Dr. Sears' Breastfeeding Book was like a bible for me when I began b'feeding. I haven't read the one on your list though.
What a great gift for your friend! GIve her the MDC link too!


----------



## Kontessa (Nov 5, 2005)

How very sweet of you.

In a BF basket I would like (Already have pump and boppy)

Mothers Milk Tea
Snackes like dried fruit and some chocolate and nuts.
A sweet tea cup
Love the book mark idea of local help!
Gift certificate for books (I hope to read lots when BFing)

Guess my basket would be small. LOL

I would not worry about the pump as really I think it is too linked to bottles and that should not be a thought I am told till a few months into BFing if needed.

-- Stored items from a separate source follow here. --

-- ==== Sys2Proof/Laws/State.lean ====
section
/-! SUPPORT. One lemma per field per update of the state, and the reading of registers and inputs through updates. -/

namespace Sys2Proof.Machine

/-! ## `State.setReg` -/

@[simp] theorem State.setReg_v (s : State) (x : Reg) (b : Byte) : (s.setReg x b).v = s.v.set x.val b := rfl
@[simp] theorem State.setReg_pc (s : State) (x : Reg) (b : Byte) : (s.setReg x b).pc = s.pc := rfl
@[simp] theorem State.setReg_index (s : State) (x : Reg) (b : Byte) : (s.setReg x b).index = s.index := rfl
@[simp] theorem State.setReg_stack (s : State) (x : Reg) (b : Byte) : (s.setReg x b).stack = s.stack := rfl
@[simp] theorem State.setReg_sp (s : State) (x : Reg) (b : Byte) : (s.setReg x b).sp = s.sp := rfl
@[simp] theorem State.setReg_dt (s : State) (x : Reg) (b : Byte) : (s.setReg x b).dt = s.dt := rfl
@[simp] theorem State.setReg_st (s : State) (x : Reg) (b : Byte) : (s.setReg x b).st = s.st := rfl
@[simp] theorem State.setReg_ir (s : State) (x : Reg) (b : Byte) : (s.setReg x b).ir = s.ir := rfl
@[simp] theorem State.setReg_mem (s : State) (x : Reg) (b : Byte) : (s.setReg x b).mem = s.mem := rfl
@[simp] theorem State.setReg_fb (s : State) (x : Reg) (b : Byte) : (s.setReg x b).fb = s.fb := rfl
@[simp] theorem State.setReg_fault (s : State) (x : Reg) (b : Byte) : (s.setReg x b).fault = s.fault := rfl
@[simp] theorem State.setReg_inputs (s : State) (x : Reg) (b : Byte) : (s.setReg x b).inputs = s.inputs := rfl
@[simp] theorem State.setReg_inputIndex (s : State) (x : Reg) (b : Byte) : (s.setReg x b).inputIndex = s.inputIndex := rfl

/-! ## `State.setPc` -/

@[simp] theorem State.setPc_v (s : State) (a : Word) : (s.setPc a).v = s.v := rfl
@[simp] theorem State.setPc_pc (s : State) (a : Word) : (s.setPc a).pc = a := rfl
@[simp] theorem State.setPc_index (s : State) (a : Word) : (s.setPc a).index = s.index := rfl
@[simp] theorem State.setPc_stack (s : State) (a : Word) : (s.setPc a).stack = s.stack := rfl
@[simp] theorem State.setPc_sp (s : State) (a : Word) : (s.setPc a).sp = s.sp := rfl
@[simp] theorem State.setPc_dt (s : State) (a : Word) : (s.setPc a).dt = s.dt := rfl
@[simp] theorem State.setPc_st (s : State) (a : Word) : (s.setPc a).st = s.st := rfl
@[simp] theorem State.setPc_ir (s : State) (a : Word) : (s.setPc a).ir = s.ir := rfl
@[simp] theorem State.setPc_mem (s : State) (a : Word) : (s.setPc a).mem = s.mem := rfl
@[simp] theorem State.setPc_fb (s : State) (a : Word) : (s.setPc a).fb = s.fb := rfl
@[simp] theorem State.setPc_fault (s : State) (a : Word) : (s.setPc a).fault = s.fault := rfl
@[simp] theorem State.setPc_inputs (s : State) (a : Word) : (s.setPc a).inputs = s.inputs := rfl
@[simp] theorem State.setPc_inputIndex (s : State) (a : Word) : (s.setPc a).inputIndex = s.inputIndex := rfl

/-! ## `State.setIndex` -/

@[simp] theorem State.setIndex_v (s : State) (a : Word) : (s.setIndex a).v = s.v := rfl
@[simp] theorem State.setIndex_pc (s : State) (a : Word) : (s.setIndex a).pc = s.pc := rfl
@[simp] theorem State.setIndex_index (s : State) (a : Word) : (s.setIndex a).index = a := rfl
@[simp] theorem State.setIndex_stack (s : State) (a : Word) : (s.setIndex a).stack = s.stack := rfl
@[simp] theorem State.setIndex_sp (s : State) (a : Word) : (s.setIndex a).sp = s.sp := rfl
@[simp] theorem State.setIndex_dt (s : State) (a : Word) : (s.setIndex a).dt = s.dt := rfl
@[simp] theorem State.setIndex_st (s : State) (a : Word) : (s.setIndex a).st = s.st := rfl
@[simp] theorem State.setIndex_ir (s : State) (a : Word) : (s.setIndex a).ir = s.ir := rfl
@[simp] theorem State.setIndex_mem (s : State) (a : Word) : (s.setIndex a).mem = s.mem := rfl
@[simp] theorem State.setIndex_fb (s : State) (a : Word) : (s.setIndex a).fb = s.fb := rfl
@[simp] theorem State.setIndex_fault (s : State) (a : Word) : (s.setIndex a).fault = s.fault := rfl
@[simp] theorem State.setIndex_inputs (s : State) (a : Word) : (s.setIndex a).inputs = s.inputs := rfl
@[simp] theorem State.setIndex_inputIndex (s : State) (a : Word) : (s.setIndex a).inputIndex = s.inputIndex := rfl

/-! ## `State.setDt` -/

@[simp] theorem State.setDt_v (s : State) (b : Byte) : (s.setDt b).v = s.v := rfl
@[simp] theorem State.setDt_pc (s : State) (b : Byte) : (s.setDt b).pc = s.pc := rfl
@[simp] theorem State.setDt_index (s : State) (b : Byte) : (s.setDt b).index = s.index := rfl
@[simp] theorem State.setDt_stack (s : State) (b : Byte) : (s.setDt b).stack = s.stack := rfl
@[simp] theorem State.setDt_sp (s : State) (b : Byte) : (s.setDt b).sp = s.sp := rfl
@[simp] theorem State.setDt_dt (s : State) (b : Byte) : (s.setDt b).dt = b := rfl
@[simp] theorem State.setDt_st (s : State) (b : Byte) : (s.setDt b).st = s.st := rfl
@[simp] theorem State.setDt_ir (s : State) (b : Byte) : (s.setDt b).ir = s.ir := rfl
@[simp] theorem State.setDt_mem (s : State) (b : Byte) : (s.setDt b).mem = s.mem := rfl
@[simp] theorem State.setDt_fb (s : State) (b : Byte) : (s.setDt b).fb = s.fb := rfl
@[simp] theorem State.setDt_fault (s : State) (b : Byte) : (s.setDt b).fault = s.fault := rfl
@[simp] theorem State.setDt_inputs (s : State) (b : Byte) : (s.setDt b).inputs = s.inputs := rfl
@[simp] theorem State.setDt_inputIndex (s : State) (b : Byte) : (s.setDt b).inputIndex = s.inputIndex := rfl

/-! ## `State.setSt` -/

@[simp] theorem State.setSt_v (s : State) (b : Byte) : (s.setSt b).v = s.v := rfl
@[simp] theorem State.setSt_pc (s : State) (b : Byte) : (s.setSt b).pc = s.pc := rfl
@[simp] theorem State.setSt_index (s : State) (b : Byte) : (s.setSt b).index = s.index := rfl
@[simp] theorem State.setSt_stack (s : State) (b : Byte) : (s.setSt b).stack = s.stack := rfl
@[simp] theorem State.setSt_sp (s : State) (b : Byte) : (s.setSt b).sp = s.sp := rfl
@[simp] theorem State.setSt_dt (s : State) (b : Byte) : (s.setSt b).dt = s.dt := rfl
@[simp] theorem State.setSt_st (s : State) (b : Byte) : (s.setSt b).st = b := rfl
@[simp] theorem State.setSt_ir (s : State) (b : Byte) : (s.setSt b).ir = s.ir := rfl
@[simp] theorem State.setSt_mem (s : State) (b : Byte) : (s.setSt b).mem = s.mem := rfl
@[simp] theorem State.setSt_fb (s : State) (b : Byte) : (s.setSt b).fb = s.fb := rfl
@[simp] theorem State.setSt_fault (s : State) (b : Byte) : (s.setSt b).fault = s.fault := rfl
@[simp] theorem State.setSt_inputs (s : State) (b : Byte) : (s.setSt b).inputs = s.inputs := rfl
@[simp] theorem State.setSt_inputIndex (s : State) (b : Byte) : (s.setSt b).inputIndex = s.inputIndex := rfl

/-! ## `State.setFb` -/

@[simp] theorem State.setFb_v (s : State) (f : Framebuffer) : (s.setFb f).v = s.v := rfl
@[simp] theorem State.setFb_pc (s : State) (f : Framebuffer) : (s.setFb f).pc = s.pc := rfl
@[simp] theorem State.setFb_index (s : State) (f : Framebuffer) : (s.setFb f).index = s.index := rfl
@[simp] theorem State.setFb_stack (s : State) (f : Framebuffer) : (s.setFb f).stack = s.stack := rfl
@[simp] theorem State.setFb_sp (s : State) (f : Framebuffer) : (s.setFb f).sp = s.sp := rfl
@[simp] theorem State.setFb_dt (s : State) (f : Framebuffer) : (s.setFb f).dt = s.dt := rfl
@[simp] theorem State.setFb_st (s : State) (f : Framebuffer) : (s.setFb f).st = s.st := rfl
@[simp] theorem State.setFb_ir (s : State) (f : Framebuffer) : (s.setFb f).ir = s.ir := rfl
@[simp] theorem State.setFb_mem (s : State) (f : Framebuffer) : (s.setFb f).mem = s.mem := rfl
@[simp] theorem State.setFb_fb (s : State) (f : Framebuffer) : (s.setFb f).fb = f := rfl
@[simp] theorem State.setFb_fault (s : State) (f : Framebuffer) : (s.setFb f).fault = s.fault := rfl
@[simp] theorem State.setFb_inputs (s : State) (f : Framebuffer) : (s.setFb f).inputs = s.inputs := rfl
@[simp] theorem State.setFb_inputIndex (s : State) (f : Framebuffer) : (s.setFb f).inputIndex = s.inputIndex := rfl

/-! ## `State.store` -/

@[simp] theorem State.store_v (s : State) (a : Nat) (bs : List Byte) : (s.store a bs).v = s.v := rfl
@[simp] theorem State.store_pc (s : State) (a : Nat) (bs : List Byte) : (s.store a bs).pc = s.pc := rfl
@[simp] theorem State.store_index (s : State) (a : Nat) (bs : List Byte) : (s.store a bs).index = s.index := rfl
@[simp] theorem State.store_stack (s : State) (a : Nat) (bs : List Byte) : (s.store a bs).stack = s.stack := rfl
@[simp] theorem State.store_sp (s : State) (a : Nat) (bs : List Byte) : (s.store a bs).sp = s.sp := rfl
@[simp] theorem State.store_dt (s : State) (a : Nat) (bs : List Byte) : (s.store a bs).dt = s.dt := rfl
@[simp] theorem State.store_st (s : State) (a : Nat) (bs : List Byte) : (s.store a bs).st = s.st := rfl
@[simp] theorem State.store_ir (s : State) (a : Nat) (bs : List Byte) : (s.store a bs).ir = s.ir := rfl
@[simp] theorem State.store_mem (s : State) (a : Nat) (bs : List Byte) : (s.store a bs).mem = s.mem.writeList a bs := rfl
@[simp] theorem State.store_fb (s : State) (a : Nat) (bs : List Byte) : (s.store a bs).fb = s.fb := rfl
@[simp] theorem State.store_fault (s : State) (a : Nat) (bs : List Byte) : (s.store a bs).fault = s.fault := rfl
@[simp] theorem State.store_inputs (s : State) (a : Nat) (bs : List Byte) : (s.store a bs).inputs = s.inputs := rfl
@[simp] theorem State.store_inputIndex (s : State) (a : Nat) (bs : List Byte) : (s.store a bs).inputIndex = s.inputIndex := rfl

/-! ## `State.loadRegs` -/

@[simp] theorem State.loadRegs_v (s : State) (bs : List Byte) : (s.loadRegs bs).v = regsFromList s.v 0 bs := rfl
@[simp] theorem State.loadRegs_pc (s : State) (bs : List Byte) : (s.loadRegs bs).pc = s.pc := rfl
@[simp] theorem State.loadRegs_index (s : State) (bs : List Byte) : (s.loadRegs bs).index = s.index := rfl
@[simp] theorem State.loadRegs_stack (s : State) (bs : List Byte) : (s.loadRegs bs).stack = s.stack := rfl
@[simp] theorem State.loadRegs_sp (s : State) (bs : List Byte) : (s.loadRegs bs).sp = s.sp := rfl
@[simp] theorem State.loadRegs_dt (s : State) (bs : List Byte) : (s.loadRegs bs).dt = s.dt := rfl
@[simp] theorem State.loadRegs_st (s : State) (bs : List Byte) : (s.loadRegs bs).st = s.st := rfl
@[simp] theorem State.loadRegs_ir (s : State) (bs : List Byte) : (s.loadRegs bs).ir = s.ir := rfl
@[simp] theorem State.loadRegs_mem (s : State) (bs : List Byte) : (s.loadRegs bs).mem = s.mem := rfl
@[simp] theorem State.loadRegs_fb (s : State) (bs : List Byte) : (s.loadRegs bs).fb = s.fb := rfl
@[simp] theorem State.loadRegs_fault (s : State) (bs : List Byte) : (s.loadRegs bs).fault = s.fault := rfl
@[simp] theorem State.loadRegs_inputs (s : State) (bs : List Byte) : (s.loadRegs bs).inputs = s.inputs := rfl
@[simp] theorem State.loadRegs_inputIndex (s : State) (bs : List Byte) : (s.loadRegs bs).inputIndex = s.inputIndex := rfl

Not something to think about now as "Trying to BF" is hard enough as is ya know.

I think the most important part is the support you have for your friend, that is what we really need!

Blessings,
Kimmy


----------



## boobybunny (Jun 28, 2005)

I would add fennugreek, the business card of a great lactation consultant, housecleaning coupons, (as in you come over and help)


----------



## i0lanthe (Aug 1, 2005)

I agree I'd skip the pump (but I'm a SAHM and haven't really bonded with mine.







) and get the boppy instead. FWIW for disposable breast pads my absolute personal favorite is the Lansinoh brand... other sposies did not cut the mustard.


----------



## turtlewomyn (Jun 5, 2005)

I like the My Brest Friend better than the boppy which others have suggested.
Mother's milk tea
those gel pads for sore nipples

My SIL's SIL decided to just give nursing a try, and she has had no problems and is still breastfeeding with ease (baby born in early July so 4 months now - pretty good for a mainstream mom). I, on the other hand, decided I was breastfeeding no matter what and have had lots of problems these first six weeks (and there are still a couple to work out). Hopefully things will go well for your friend and it will work for her.


----------



## sunnysideup (Jan 9, 2005)

I have also known women who said they would "try" breastfeeding and ended up having no problems and bfing for much longer than the norm. So, it can work out. Especially with the support of a good friend like you.

some ideas of things I liked to have while nursing:
a big water bottle
a few magazines-- _Mothering_, _New Beginnings_, something non-mom like _Vanity Fair_
chocolate
the book The Womanly Art of Breastfeeding
Contact info for local LLL leader meeting time and location
boppy pillow
baby blanket


----------



## wombat (Nov 3, 2002)

A list of IBCLCs in her area, just in case she needs one. Both times I've had to find one post partum and it's a real pain.

Info about her local LLL meetings - basic stuff like mapquest directions to the place and time of mtgs.

Print out some info from www.kellymom.com - the stuff about the first weeks of breastfeeding etc. Both times I needed to look up stuff on there and it was a real pain to do it post partum.


----------



## skueppers (Mar 30, 2005)

I really love my Medela nursing footstool, and I used it constantly in the early days of nursing. (I still use it every day, but mostly I sit cross-legged to nurse.)

I've never used a boppy, so I can't comment on that. (At first I just used whatever regular throw pillows I had lying around, then I got a sort of longish rectangular pillow which I use most of the time.)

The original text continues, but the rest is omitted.